Sanders’ criticism was broader, though. Why was the internal decision-making process so intransparent? What’s with the rule that all verbatim records of the IMF’s Executive Board meetings shall be destroyed after a summary is made of the meeting? And didn’t recent IMF measures come down to “large multinational banks that have made billions of dollars investing in Asia [being] essentially bailed out by the middle class of this country”? Haven’t studies shown that developing countries that have had to deal with the IMF only ended up deeper in debt and further in its control?

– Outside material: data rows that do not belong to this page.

-- ==== Sys2Proof/Machine/HostSide.lean ====
section
/-! DEFINITION. How the host's inputs are taken, one at a time (00_scope.md R11, R12): command words, motions under
HMOVE_PROTOCOL, RST, and the host's own writes to PC, X, Y and memory. HMOVE_PROTOCOL is an argument (R13; 10_state.md R47).
`Machine/Step.lean` only calls this. -/

namespace Sys2Proof.Machine

/-- The host has done its duty of 70_reset_and_hazards.md R224 item 3 for this command: for a RESOLVE it has written PC, and the
X or Y its mode reads (D25; log 4). No other command asks for it. -/
def processorReady (p : Processor) (i : Instr) : Bool :=
  match i.resolveMode with
  | some m => p.pcWritten && (!readsX m || p.xWritten) && (!readsY m || p.yWritten)
  | none => true

/-- A command word (60_exceptions.md R195): a halted block takes none (R197); a word that is no command enters its fault
before any read or write (R94, R196); a command runs. -/
def takeCommand (w : Word) (s : State) : Host.Outcome State Fault Refusal :=
  if s.halted then .fault .halted
  else
    match decode w with
    | .error c => .next (enterFault c w s)
    | .ok i => if processorReady s.processor i then exec i s else .fault .processorStateUnset

/-- CONT of the APPLY_HMOVE answer the host received last (10_state.md R34). -/
def State.answeredCont (s : State) : Bool := decide (s.lastResult = some (.ok (.motion true)))

/-- What the host issues on the APPLY_HMOVE answer CONT = `cont` after the events `h`: the protocol's extra CLOCK(o) words,
and then, unless it stops, APPLY_HMOVE(o) again (41_position_counter.md R158; 00_scope.md R13). -/
def motionInputs (hp : HmoveProtocol) (h : List Event) (o : Obj) (cont : Bool) : List HostInput :=
  List.replicate (hp.extraClocks h o cont) (.command (encode (.clockOn o))) ++ (if hp.stops h o cont then [] else [.motion o])

/-- The host has its APPLY_HMOVE answer, and what its protocol issues comes before what else it had to do (R158; log 19). -/
def followMotion (hp : HmoveProtocol) (o : Obj) (s : State) : State :=
  { s with inputs := motionInputs hp s.trace o s.answeredCont ++ s.inputs }

/-- A motion: the command APPLY_HMOVE(o), taken like any command word, and the host's reaction to its answer. -/
def takeMotion (hp : HmoveProtocol) (o : Obj) (s : State) : Host.Outcome State Fault Refusal :=
  match takeCommand (encode (.hmapplyOn o)) s with
  | .next t => .next (followMotion hp o t)
  | .fault f => .fault f
  | .refused r => .refused r

/-- RST (70_reset_and_hazards.md R220), refused outside the domain of NEW (41_position_counter.md R151). -/
def takeReset (ps : PerObj ObjParams) (s : State) : Host.Outcome State Fault Refusal :=
  if ps.paramsWf then .next (blockReset ps s) else .refused .configurationRefused

/-- The fetch stage writes PC (10_state.md R33). -/
def hostWritePC (v : Word) (s : State) : State :=
  { s with processor := { s.processor with pc := v, pcWritten := true } }
/-- The host writes X. -/
def hostWriteX (v : Byte) (s : State) : State :=
  { s with processor := { s.processor with x := v, xWritten := true } }
/-- The host writes Y. -/
def hostWriteY (v : Byte) (s : State) : State :=
  { s with processor := { s.processor with y := v, yWritten := true } }
/-- The host changes the memory behind its bus (20_memory.md R73): the address answers with that byte from now on. -/
def hostWriteMem (a : Word) (b : Byte) (s : State) : State :=
  { s with memory := Memory.write s.memory a.toNat b }

/-- One host input, of a host whose HMOVE_PROTOCOL is `hp`. -/
def takeInput (hp : HmoveProtocol) (i : HostInput) (s : State) : Host.Outcome State Fault Refusal :=
  match i with
  | .command w => takeCommand w s
  | .motion o => takeMotion hp o s
  | .rst ps => takeReset ps s
  | .writePC v => .next (hostWritePC v s)
  | .writeX v => .next (hostWriteX v s)
  | .writeY v => .next (hostWriteY v s)
  | .writeMem a b => .next (hostWriteMem a b s)

/-- The state in which the next input `i` is taken: it has left the queue and stands in the history. -/
def State.afterInput (s : State) (i : HostInput) (rest : List HostInput) : State :=
  { s with inputs := rest }.record (.input i)

/-- The next host input is taken; a block the host asks nothing of takes no step (00_scope.md R10). -/
def hostStep (hp : HmoveProtocol) (s : State) : Host.Outcome State Fault Refusal :=
  match s.inputs with
  | [] => .fault .awaitingHost
  | i :: rest => takeInput hp i (s.afterInput i rest)

/-- The host issues command word `w` next, with a ProcessorState it has written (00_scope.md R12: "command word; PC, X, Y"). -/
def hostIssues (w : Word) (s : State) : State :=
  { s with
    inputs := .command w :: s.inputs
    processor := { s.processor with pcWritten := true, xWritten := true, yWritten := true } }

end Sys2Proof.Machine
end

Are the rich countries, he asked, using the IMF rescue packages to their own advantages? What does it mean in terms of democracy when an outside force, dominated by the US, gets to determine many of the most important policy decisions of small countries? Weren’t the IMF’s criteria of success grotesquely slanted in favour of the interests of banks and creditor countries, at the cost of heftily increased suffering in the countries subjected to IMF policies?

The IMF policy in general that goes [..], we will give you money if you do the following—A, B, and C, often cut back on basic services, open up your economy to foreign investment, and so forth—has it worked, when we know that [..] poverty has increased, health care has deteriorated, unemployment has gone up, wages have gone down in countries that have been subjected to IMF forced austerity programs? [..]

Again, this was all 11 years ago – and the role of the IMF is hardly a major issue in Geithner’s current appointment. But the debate they had back then may illustrate why there’s no love lost between Sanders and a man like Geithner – and just how large some of the ideological gaps are within the Democratic caucus. A big tent indeed!